• About this exercise
Only the lines from the beginning of the data below through the line that contains "none => .hold" should be repeated, exactly as written.

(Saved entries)
------
/-- The inputs at one node of a level scored and moved (R269); a poisoned read stops them (R275). -/
def visitNode (c : Cmd) (r : Rec) (level : Nat) (d : DescentRun) (node : Nat) : Access DescentRun :=
  let t := d.2.tree
  let wfmt := match recOf d.1 t.cfg t.wrec with | some wr => wr.fmt | none => .f32
  let sel (w : Walker) := standsAt level w && w.node == node
  descentAccess c sel d (readNode d.1 c t node) fun x =>
    let (s, ws, b) := x
    let fetched := { d.2 with fetches := d.2.fetches + 1 }
    if (ws.places ++ b.places).any (poisoned s) then (s, fetched.mapWalkers sel stopWalker)
    else
      let score (w : Walker) : Word :=
        nodeScore t.n (valuesOf wfmt t.n ws.words) (valuesOf r.fmt t.n (w.row.getD [])) ((b.words.getD 0 none).getD 0)
      (s, { fetched.mapWalkers sel fun w => advanceWalker t.depth (score w) w with
            nans := d.2.nans + (d.2.walkers.filter fun w => sel w && isNanWide 24 (score w).toNat).length })

/-- The least level at which an input stands that is free to go on. -/
def nextLevel (d : Descent) : Option Nat := (List.range d.tree.depth).find? fun l => d.walkers.any (standsAt l)

/-- A descent as a TDSC begins it. -/
def beginDescent (c : Cmd) (t : TreeSlot) : Descent :=
  { tree := t
    walkers := (List.range (param c 2)).map fun j =>
      { j := j, reg := { depth := BitVec.ofNat 5 t.depth, input := BitVec.ofNat 6 j, slot := BitVec.ofNat 2 c.tree, tag := c.tag } } }

/-- A descent goes on by the rows that can be read, or by one level: each distinct node once (R269). -/
def descendOnce (c : Cmd) (r : Rec) (d : DescentRun) : Access DescentRun :=
  match (d.2.walkers.filter rowWanted).map (·.j) with
  | j :: js => eachAccess (readInput c r) d (j :: js)
  | [] => match nextLevel d.2 with
    | some l => eachAccess (visitNode c r l) d ((d.2.walkers.filter (standsAt l)).map (·.node)).eraseDups
    | none => .hold

/-- A descent that has ended: its registers are written, and the command is over (R269, R270). -/
def endDescent (s : State) (c : Cmd) (d : Descent) : State × Cmd :=
  let ok := (d.walkers.filter (·.reg.valid)).length
  (d.walkers.foldl (fun s w => putPath s c (param c 3 + w.j) w.reg) s,
    finish { c with descent := none } [BitVec.ofNat 32 d.nans, BitVec.ofNat 32 ok, BitVec.ofNat 32 d.fetches] [] (d.walkers.any (·.reg.poison)))

/-- TDSC's work (R269, R270, R275): the rows, or one level, at a time. -/
def workTdsc (s : State) (c : Cmd) : Access (State × Cmd) :=
  match c.descent.or ((treeOf s c c.tree).map (beginDescent c)) with
  | none => .done (s, { c with finished := true, illegal := true })
  | some d =>
    if d.walkers.all (·.ended) then .done (endDescent s c d)
    else (recFor s c.cfg (param c 0) [0]).andThen fun r =>
      (descendOnce c r (s, d)).andThen fun x => .done (x.1, { c with descent := some x.2 })

/-! ### TDGRP (R273) -/

/-- A regrouping in progress: state, rows written, groups, and the group tokens. -/
structure Regroup where
  s : State
  row : Nat := 0
  groups : Nat := 0
  toks : List Token := []
  deriving DecidableEq, Repr

/-- A destination row written, padded with zeros to the record's width, with its permutation element. -/
def putRow (c : Cmd) (dst : Rec) (g : Regroup) (ws : List Word) (perm : Word) (mark : Bool) : Access Regroup :=
  let row := param c 5 + g.row
  (writeSpan g.s (senderOf c) (regionDie c.region) c.cfg (param c 4) dst [0, row] ((List.range (dst.ext.getD 0 0)).map fun k => (k, ws.getD k 0)) mark).andThen fun x =>
    if !bit c.mods 3 then .done { g with s := x.1, row := g.row + 1 }
    else
      (recFor x.1 c.cfg (param c 6) [1]).andThen fun p =>
        (writeSpan x.1 (senderOf c) (regionDie c.region) c.cfg (param c 6) p [row] [(0, perm)] false).andThen fun y => .done { g with s := y.1, row := g.row + 1 }

/-- Input `j`'s row copied. -/
def copyRow (c : Cmd) (inp dst : Rec) (g : Regroup) (j : Nat) : Access Regroup :=
  (readSpan g.s (regionDie c.region) c.cfg (param c 0) inp [0, param c 1 + j] (inp.ext.getD 0 0) false).andThen fun x =>
    putRow c dst { g with s := x.1 } (x.2.words.map (·.getD 0)) (BitVec.ofNat 32 j) (x.2.places.any (poisoned x.1))

/-- The inputs of one leaf, its padding rows, and its token. -/
def groupLeaf (c : Cmd) (inp dst : Rec) (batch : List (Nat × PathReg)) (g : Regroup) (leaf : Nat) : Access Regroup :=
  let first := g.row
  (eachAccess (copyRow c inp dst) g ((batch.filter fun x => x.2.valid && x.2.leaf.toNat == leaf).map (·.1))).andThen fun g =>
    let count := g.row - first
    let al := 2 ^ (c.mods % 8)
    (eachAccess (fun g _ => putRow c dst g [] 0xFFFFFFFF#32 false) g (List.range ((al - g.row % al) % al))).andThen fun g =>
      let lanes := [leaf, first, count, g.row - first].map (BitVec.ofNat 32)
      .done { g with groups := g.groups + 1, toks := g.toks ++ [{ answerCmd c .i32 lanes 0xF with seq := BitVec.ofNat 12 g.groups }] }

/-- A number put in its place in an ascending list, once. -/
def insertOnce (x : Nat) : List Nat → List Nat
  | [] => [x]
  | y :: ys => if x < y then x :: y :: ys else if x = y then y :: ys else y :: insertOnce x ys

/-- Numbers in ascending order, each once. -/
def ascending (xs : List Nat) : List Nat := xs.foldl (fun l x => insertOnce x l) []

/-- The permutation record's rights, where PERM asks for one (R415, R423). -/
def permRights (s : State) (c : Cmd) : Access Unit :=
  if bit c.mods 3 then (recFor s c.cfg (param c 6) [1]).andThen fun _ => .done () else .done ()

/-- TDGRP's work. -/
def workTdgrp (s : State) (c : Cmd) : Access (State × Cmd) :=
  (recFor s c.cfg (param c 0) [0]).andThen fun inp =>
    (recFor s c.cfg (param c 4) [1]).andThen fun dst => (permRights s c).andThen fun _ =>
      let batch := (List.range (param c 2)).map fun j => (j, pathOf s c (param c 3 + j))
      let valid := batch.filter (·.2.valid)
      (eachAccess (groupLeaf c inp dst batch) { s := s } (ascending (valid.map (·.2.leaf.toNat)))).andThen fun g =>
        .done (g.s, finish c [BitVec.ofNat 32 g.groups, BitVec.ofNat 32 g.row, BitVec.ofNat 32 (batch.length - valid.length)] g.toks)

/-! ### TDPTR and TDNODE (R271, R272) -/

/-- A TDSC accepted earlier that still writes the register (R274). -/
def pathBusy (s : State) (c : Cmd) (p : Nat) : Bool :=
  (s.cmds.takeWhile (·.ident != c.ident)).any fun d =>
    d.code == 0xD1 && d.part == c.part && d.cluster == c.cluster && !d.finished && param d 3 ≤ p && p < param d 3 + param d 2

/-- Bits [127:0] of a path register as four lanes (R270). -/
def pathWords (r : PathReg) : List Word :=
  [BitVec.ofNat 32 (r.path.toNat + 2 ^ 16 * r.depth.toNat + 2 ^ 21 * ofBit r.valid + 2 ^ 22 * ofBit r.poison),
   BitVec.ofNat 32 (r.nanb.toNat + 2 ^ 16 * r.leaf.toNat),
   BitVec.ofNat 32 (r.input.toNat + 2 ^ 6 * r.slot.toNat + 2 ^ 16 * r.tag.toNat), 0]

/-- TDPTR's answer. -/
def pathPage (c : Cmd) (r : PathReg) : Token :=
  if c.mods = 0 then answerCmd c .i32 (pathWords r) 0xF
  else
    let l (i : Nat) := 8 * (c.mods - 1) + i
    answerCmd c .f32 ((List.range 8).map fun i => if l i < r.depth.toNat then lookup 0 r.dots (l i) else 0)
      (maskFrom ((List.range 8).map fun i => l i < r.depth.toNat))

/-- TDPTR's work. -/
def workTdptr (s : State) (c : Cmd) : Access (State × Cmd) :=
  if pathBusy s c (param c 0) then .hold else .done (s, finishSilent c [pathPage c (pathOf s c (param c 0))])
------
• Written reply
/-- The inputs at one node of a level scored and moved (R269); a poisoned read stops them (R275). -/
def visitNode (c : Cmd) (r : Rec) (level : Nat) (d : DescentRun) (node : Nat) : Access DescentRun :=
  let t := d.2.tree
  let wfmt := match recOf d.1 t.cfg t.wrec with | some wr => wr.fmt | none => .f32
  let sel (w : Walker) := standsAt level w && w.node == node
  descentAccess c sel d (readNode d.1 c t node) fun x =>
    let (s, ws, b) := x
    let fetched := { d.2 with fetches := d.2.fetches + 1 }
    if (ws.places ++ b.places).any (poisoned s) then (s, fetched.mapWalkers sel stopWalker)
    else
      let score (w : Walker) : Word :=
        nodeScore t.n (valuesOf wfmt t.n ws.words) (valuesOf r.fmt t.n (w.row.getD [])) ((b.words.getD 0 none).getD 0)
      (s, { fetched.mapWalkers sel fun w => advanceWalker t.depth (score w) w with
            nans := d.2.nans + (d.2.walkers.filter fun w => sel w && isNanWide 24 (score w).toNat).length })

/-- The least level at which an input stands that is free to go on. -/
def nextLevel (d : Descent) : Option Nat := (List.range d.tree.depth).find? fun l => d.walkers.any (standsAt l)

/-- A descent as a TDSC begins it. -/
def beginDescent (c : Cmd) (t : TreeSlot) : Descent :=
  { tree := t
    walkers := (List.range (param c 2)).map fun j =>
      { j := j, reg := { depth := BitVec.ofNat 5 t.depth, input := BitVec.ofNat 6 j, slot := BitVec.ofNat 2 c.tree, tag := c.tag } } }

/-- A descent goes on by the rows that can be read, or by one level: each distinct node once (R269). -/
def descendOnce (c : Cmd) (r : Rec) (d : DescentRun) : Access DescentRun :=
  match (d.2.walkers.filter rowWanted).map (·.j) with
  | j :: js => eachAccess (readInput c r) d (j :: js)
  | [] => match nextLevel d.2 with
    | some l => eachAccess (visitNode c r l) d ((d.2.walkers.filter (standsAt l)).map (·.node)).eraseDups
    | none => .hold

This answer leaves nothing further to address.